Work order:
Look below. Copy each line that has "cmds" in it.

Collected data entries
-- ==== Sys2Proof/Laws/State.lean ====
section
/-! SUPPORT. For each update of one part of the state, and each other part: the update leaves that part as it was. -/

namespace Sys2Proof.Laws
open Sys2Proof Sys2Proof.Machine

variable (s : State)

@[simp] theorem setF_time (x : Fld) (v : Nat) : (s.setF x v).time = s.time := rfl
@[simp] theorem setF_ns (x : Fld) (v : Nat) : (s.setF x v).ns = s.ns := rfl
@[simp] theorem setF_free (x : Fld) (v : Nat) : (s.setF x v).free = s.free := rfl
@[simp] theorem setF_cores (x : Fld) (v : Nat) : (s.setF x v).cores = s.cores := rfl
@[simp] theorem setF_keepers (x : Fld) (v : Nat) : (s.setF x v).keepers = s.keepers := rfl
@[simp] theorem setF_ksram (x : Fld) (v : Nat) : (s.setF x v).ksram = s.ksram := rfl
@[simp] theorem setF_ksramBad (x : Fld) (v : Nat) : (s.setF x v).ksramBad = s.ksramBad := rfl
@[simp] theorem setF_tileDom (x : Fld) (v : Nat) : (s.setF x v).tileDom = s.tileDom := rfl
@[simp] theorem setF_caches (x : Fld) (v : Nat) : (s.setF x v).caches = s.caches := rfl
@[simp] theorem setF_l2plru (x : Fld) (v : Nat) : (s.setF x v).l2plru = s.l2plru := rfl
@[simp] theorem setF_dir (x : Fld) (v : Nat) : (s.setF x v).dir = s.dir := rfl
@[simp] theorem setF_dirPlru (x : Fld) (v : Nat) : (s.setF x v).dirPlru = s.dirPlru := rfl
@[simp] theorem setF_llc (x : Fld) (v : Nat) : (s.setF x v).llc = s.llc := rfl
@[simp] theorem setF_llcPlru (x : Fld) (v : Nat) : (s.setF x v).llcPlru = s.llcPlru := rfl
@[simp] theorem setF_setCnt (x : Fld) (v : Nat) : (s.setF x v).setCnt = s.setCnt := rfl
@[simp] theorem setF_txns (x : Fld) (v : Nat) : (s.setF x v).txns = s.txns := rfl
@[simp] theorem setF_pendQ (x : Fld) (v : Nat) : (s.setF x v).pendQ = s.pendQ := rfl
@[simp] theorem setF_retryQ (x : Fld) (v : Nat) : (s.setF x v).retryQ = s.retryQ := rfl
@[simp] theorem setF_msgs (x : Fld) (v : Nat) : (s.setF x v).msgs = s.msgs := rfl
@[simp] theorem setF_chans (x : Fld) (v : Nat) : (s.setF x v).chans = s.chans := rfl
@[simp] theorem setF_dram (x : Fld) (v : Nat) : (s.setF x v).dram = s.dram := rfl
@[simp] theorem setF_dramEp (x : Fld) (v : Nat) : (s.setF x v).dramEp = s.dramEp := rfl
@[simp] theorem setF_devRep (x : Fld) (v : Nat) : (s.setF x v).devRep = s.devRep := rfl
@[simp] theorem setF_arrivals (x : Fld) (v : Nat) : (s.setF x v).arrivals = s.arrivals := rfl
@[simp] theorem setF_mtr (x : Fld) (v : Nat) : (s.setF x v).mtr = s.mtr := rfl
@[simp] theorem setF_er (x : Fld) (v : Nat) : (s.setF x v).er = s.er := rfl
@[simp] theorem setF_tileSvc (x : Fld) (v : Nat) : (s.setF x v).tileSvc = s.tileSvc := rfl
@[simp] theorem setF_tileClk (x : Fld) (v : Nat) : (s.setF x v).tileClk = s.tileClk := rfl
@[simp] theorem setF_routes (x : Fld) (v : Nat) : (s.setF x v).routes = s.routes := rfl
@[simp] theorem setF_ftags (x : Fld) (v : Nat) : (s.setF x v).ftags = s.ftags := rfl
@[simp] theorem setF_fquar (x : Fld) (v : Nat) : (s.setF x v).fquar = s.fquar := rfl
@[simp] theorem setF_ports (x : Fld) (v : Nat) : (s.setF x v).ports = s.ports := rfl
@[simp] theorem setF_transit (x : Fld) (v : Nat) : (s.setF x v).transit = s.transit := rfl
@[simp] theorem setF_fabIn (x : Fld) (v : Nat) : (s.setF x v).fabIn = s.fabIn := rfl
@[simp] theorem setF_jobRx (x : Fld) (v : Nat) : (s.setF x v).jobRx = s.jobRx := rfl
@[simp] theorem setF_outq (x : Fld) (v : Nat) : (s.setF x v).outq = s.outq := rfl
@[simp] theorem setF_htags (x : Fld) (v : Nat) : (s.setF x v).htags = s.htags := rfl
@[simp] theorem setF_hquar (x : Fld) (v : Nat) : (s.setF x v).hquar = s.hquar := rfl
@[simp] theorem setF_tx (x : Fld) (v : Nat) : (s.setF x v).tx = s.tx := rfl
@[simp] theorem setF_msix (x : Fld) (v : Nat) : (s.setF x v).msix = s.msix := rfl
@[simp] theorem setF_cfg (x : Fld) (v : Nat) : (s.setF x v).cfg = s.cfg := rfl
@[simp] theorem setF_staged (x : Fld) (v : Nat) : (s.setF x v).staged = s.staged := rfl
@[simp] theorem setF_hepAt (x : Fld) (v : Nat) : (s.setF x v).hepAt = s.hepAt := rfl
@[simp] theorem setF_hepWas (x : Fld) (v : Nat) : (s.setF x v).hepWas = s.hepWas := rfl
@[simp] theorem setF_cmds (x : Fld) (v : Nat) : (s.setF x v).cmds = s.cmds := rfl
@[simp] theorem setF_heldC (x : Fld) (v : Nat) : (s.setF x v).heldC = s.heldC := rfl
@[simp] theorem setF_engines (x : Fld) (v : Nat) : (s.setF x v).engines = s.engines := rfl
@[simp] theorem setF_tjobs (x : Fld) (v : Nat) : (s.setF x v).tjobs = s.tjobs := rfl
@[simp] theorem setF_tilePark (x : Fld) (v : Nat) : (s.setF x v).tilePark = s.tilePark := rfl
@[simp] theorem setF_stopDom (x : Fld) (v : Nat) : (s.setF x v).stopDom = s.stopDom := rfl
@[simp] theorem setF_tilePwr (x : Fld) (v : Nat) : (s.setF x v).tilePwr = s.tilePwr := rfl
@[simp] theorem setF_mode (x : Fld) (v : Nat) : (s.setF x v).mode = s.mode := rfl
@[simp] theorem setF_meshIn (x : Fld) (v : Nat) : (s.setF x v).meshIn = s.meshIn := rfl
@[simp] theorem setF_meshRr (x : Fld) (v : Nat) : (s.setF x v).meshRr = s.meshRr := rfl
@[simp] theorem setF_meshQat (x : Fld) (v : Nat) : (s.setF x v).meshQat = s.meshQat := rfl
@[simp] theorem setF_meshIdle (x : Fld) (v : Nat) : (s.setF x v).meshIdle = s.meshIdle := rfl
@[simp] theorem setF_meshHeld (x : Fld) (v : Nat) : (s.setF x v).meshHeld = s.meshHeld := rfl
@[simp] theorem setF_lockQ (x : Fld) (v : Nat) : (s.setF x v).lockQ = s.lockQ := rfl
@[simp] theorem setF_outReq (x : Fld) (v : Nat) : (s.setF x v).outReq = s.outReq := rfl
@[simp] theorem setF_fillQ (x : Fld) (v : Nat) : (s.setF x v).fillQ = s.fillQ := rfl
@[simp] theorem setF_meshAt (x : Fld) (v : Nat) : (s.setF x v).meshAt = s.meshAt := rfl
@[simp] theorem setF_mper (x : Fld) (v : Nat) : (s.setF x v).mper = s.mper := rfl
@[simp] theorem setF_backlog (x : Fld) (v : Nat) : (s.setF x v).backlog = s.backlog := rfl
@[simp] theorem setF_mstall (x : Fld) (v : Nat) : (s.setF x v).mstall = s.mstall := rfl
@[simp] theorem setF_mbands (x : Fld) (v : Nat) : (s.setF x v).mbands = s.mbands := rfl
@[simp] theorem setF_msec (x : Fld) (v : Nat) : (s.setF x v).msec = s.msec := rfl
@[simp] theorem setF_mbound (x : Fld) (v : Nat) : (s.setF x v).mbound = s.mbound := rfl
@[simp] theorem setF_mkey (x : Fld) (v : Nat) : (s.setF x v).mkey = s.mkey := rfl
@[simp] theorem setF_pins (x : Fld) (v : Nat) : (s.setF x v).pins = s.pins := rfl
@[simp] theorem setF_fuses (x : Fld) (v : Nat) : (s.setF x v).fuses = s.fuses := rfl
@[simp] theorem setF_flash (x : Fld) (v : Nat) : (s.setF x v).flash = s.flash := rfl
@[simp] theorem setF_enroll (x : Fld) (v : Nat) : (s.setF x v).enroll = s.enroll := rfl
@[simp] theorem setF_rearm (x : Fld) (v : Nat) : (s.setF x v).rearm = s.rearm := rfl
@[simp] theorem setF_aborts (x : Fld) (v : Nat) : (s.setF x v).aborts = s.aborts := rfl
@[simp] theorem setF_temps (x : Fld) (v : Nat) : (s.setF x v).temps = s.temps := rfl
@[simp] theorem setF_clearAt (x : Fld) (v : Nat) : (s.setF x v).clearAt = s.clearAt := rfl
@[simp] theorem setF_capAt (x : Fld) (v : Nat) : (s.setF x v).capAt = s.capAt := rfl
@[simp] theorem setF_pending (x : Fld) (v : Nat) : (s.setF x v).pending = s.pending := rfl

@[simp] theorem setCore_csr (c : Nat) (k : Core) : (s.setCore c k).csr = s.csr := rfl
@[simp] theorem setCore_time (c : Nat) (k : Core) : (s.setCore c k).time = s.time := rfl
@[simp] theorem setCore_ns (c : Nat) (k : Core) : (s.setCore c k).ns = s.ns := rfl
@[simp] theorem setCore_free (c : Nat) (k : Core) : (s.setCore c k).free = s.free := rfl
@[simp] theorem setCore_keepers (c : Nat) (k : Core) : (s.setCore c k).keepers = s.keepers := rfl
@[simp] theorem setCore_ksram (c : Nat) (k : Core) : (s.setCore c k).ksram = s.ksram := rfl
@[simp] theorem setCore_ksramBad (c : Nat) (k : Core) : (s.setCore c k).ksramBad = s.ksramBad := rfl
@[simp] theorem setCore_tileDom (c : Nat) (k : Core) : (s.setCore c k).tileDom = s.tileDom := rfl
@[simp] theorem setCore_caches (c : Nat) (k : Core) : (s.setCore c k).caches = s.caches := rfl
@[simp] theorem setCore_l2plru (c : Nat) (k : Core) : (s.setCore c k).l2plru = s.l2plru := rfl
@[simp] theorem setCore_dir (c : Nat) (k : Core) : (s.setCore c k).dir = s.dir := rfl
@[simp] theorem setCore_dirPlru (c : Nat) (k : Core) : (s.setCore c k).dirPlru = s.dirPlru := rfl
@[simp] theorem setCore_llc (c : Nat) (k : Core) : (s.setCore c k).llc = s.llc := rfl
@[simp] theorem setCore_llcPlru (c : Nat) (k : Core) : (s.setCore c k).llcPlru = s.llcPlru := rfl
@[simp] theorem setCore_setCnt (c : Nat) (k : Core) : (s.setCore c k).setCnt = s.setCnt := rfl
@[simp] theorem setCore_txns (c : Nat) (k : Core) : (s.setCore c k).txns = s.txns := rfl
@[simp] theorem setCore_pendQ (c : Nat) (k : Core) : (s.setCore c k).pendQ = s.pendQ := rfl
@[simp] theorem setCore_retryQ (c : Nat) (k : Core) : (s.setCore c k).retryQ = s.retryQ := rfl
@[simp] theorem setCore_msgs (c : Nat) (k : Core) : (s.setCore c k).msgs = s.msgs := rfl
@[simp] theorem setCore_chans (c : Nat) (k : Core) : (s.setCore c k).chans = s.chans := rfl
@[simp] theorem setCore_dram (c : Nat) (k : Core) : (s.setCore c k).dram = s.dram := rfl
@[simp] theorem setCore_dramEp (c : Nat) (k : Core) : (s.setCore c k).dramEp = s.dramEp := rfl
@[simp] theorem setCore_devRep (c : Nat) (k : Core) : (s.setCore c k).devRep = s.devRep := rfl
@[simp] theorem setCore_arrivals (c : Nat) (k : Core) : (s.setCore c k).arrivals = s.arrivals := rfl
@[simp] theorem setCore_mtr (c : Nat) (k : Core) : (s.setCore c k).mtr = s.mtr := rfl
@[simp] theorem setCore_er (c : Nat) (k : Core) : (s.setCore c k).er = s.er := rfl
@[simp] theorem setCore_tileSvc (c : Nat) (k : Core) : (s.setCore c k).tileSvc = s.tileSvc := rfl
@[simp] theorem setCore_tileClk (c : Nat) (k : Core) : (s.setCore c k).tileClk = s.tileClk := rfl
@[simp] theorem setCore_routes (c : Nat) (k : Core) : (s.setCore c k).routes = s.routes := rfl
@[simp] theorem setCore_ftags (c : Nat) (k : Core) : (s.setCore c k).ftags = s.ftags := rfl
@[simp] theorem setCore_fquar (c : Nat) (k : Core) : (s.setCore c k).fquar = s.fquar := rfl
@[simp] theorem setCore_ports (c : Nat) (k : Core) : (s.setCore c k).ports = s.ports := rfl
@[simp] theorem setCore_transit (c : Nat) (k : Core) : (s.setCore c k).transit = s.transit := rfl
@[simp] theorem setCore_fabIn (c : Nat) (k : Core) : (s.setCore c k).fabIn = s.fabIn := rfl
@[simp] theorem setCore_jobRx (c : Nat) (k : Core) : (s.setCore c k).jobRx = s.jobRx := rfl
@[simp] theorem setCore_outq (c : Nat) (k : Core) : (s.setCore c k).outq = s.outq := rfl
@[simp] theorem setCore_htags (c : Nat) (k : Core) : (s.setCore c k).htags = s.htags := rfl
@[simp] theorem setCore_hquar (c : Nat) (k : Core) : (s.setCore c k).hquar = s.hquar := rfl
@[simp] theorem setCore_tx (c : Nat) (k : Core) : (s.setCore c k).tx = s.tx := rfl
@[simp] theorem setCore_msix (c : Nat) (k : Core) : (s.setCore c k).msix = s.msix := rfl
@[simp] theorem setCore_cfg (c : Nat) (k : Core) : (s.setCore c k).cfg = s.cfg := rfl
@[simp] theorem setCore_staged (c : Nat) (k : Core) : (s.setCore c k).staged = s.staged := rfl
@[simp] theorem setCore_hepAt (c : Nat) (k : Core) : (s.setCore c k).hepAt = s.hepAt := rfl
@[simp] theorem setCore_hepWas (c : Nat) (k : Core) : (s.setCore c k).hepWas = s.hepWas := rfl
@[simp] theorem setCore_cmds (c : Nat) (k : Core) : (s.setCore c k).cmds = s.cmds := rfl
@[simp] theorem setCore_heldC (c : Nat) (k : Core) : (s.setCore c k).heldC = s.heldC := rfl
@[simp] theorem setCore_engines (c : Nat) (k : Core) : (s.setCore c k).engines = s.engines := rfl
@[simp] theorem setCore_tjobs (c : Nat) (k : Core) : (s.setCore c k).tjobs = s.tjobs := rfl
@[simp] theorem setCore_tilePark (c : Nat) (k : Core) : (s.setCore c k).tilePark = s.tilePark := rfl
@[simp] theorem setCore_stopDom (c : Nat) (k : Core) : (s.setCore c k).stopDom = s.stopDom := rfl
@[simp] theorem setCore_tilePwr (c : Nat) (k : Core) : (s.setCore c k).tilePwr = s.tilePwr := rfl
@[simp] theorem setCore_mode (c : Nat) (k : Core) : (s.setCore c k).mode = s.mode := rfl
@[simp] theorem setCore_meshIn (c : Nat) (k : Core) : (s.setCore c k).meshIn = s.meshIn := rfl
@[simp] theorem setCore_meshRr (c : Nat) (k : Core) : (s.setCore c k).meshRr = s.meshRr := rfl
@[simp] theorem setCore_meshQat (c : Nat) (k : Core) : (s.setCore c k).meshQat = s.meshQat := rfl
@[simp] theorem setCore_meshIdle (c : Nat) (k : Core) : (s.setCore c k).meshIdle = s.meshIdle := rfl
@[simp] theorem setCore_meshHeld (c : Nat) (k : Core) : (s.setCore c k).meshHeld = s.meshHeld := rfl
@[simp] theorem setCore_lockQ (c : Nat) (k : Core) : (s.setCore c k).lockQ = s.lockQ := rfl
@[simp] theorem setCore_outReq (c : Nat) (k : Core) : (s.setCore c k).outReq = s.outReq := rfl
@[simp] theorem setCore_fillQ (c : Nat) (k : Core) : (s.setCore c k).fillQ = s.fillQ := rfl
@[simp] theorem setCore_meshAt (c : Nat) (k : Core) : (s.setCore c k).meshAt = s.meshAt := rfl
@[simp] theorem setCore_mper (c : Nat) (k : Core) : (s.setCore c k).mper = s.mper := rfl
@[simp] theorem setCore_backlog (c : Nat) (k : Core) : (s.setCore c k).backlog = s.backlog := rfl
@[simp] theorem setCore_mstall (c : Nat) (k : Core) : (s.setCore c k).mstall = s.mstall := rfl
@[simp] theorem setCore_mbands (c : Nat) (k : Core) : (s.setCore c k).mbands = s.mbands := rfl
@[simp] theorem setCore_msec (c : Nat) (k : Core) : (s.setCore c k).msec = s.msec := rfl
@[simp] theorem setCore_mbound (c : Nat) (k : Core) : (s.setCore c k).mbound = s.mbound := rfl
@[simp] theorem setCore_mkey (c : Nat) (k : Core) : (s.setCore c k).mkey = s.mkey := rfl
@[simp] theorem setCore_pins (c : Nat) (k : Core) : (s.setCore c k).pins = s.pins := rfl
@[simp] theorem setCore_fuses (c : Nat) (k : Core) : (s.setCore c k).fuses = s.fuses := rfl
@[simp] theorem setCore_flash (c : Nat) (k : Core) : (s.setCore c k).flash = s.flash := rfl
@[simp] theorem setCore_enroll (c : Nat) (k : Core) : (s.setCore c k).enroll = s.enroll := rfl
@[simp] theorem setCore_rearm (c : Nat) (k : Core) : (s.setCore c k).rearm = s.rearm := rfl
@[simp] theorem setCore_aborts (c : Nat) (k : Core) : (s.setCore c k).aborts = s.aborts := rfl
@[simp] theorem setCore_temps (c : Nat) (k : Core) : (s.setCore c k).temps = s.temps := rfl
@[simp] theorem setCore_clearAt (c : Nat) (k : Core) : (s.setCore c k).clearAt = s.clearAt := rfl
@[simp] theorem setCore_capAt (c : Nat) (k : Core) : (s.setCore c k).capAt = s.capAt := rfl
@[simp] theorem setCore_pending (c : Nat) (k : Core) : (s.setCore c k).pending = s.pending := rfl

Solution for this task:
@[simp] theorem setF_cmds (x : Fld) (v : Nat) : (s.setF x v).cmds = s.cmds := rfl
@[simp] theorem setCore_cmds (c : Nat) (k : Core) : (s.setCore c k).cmds = s.cmds := rfl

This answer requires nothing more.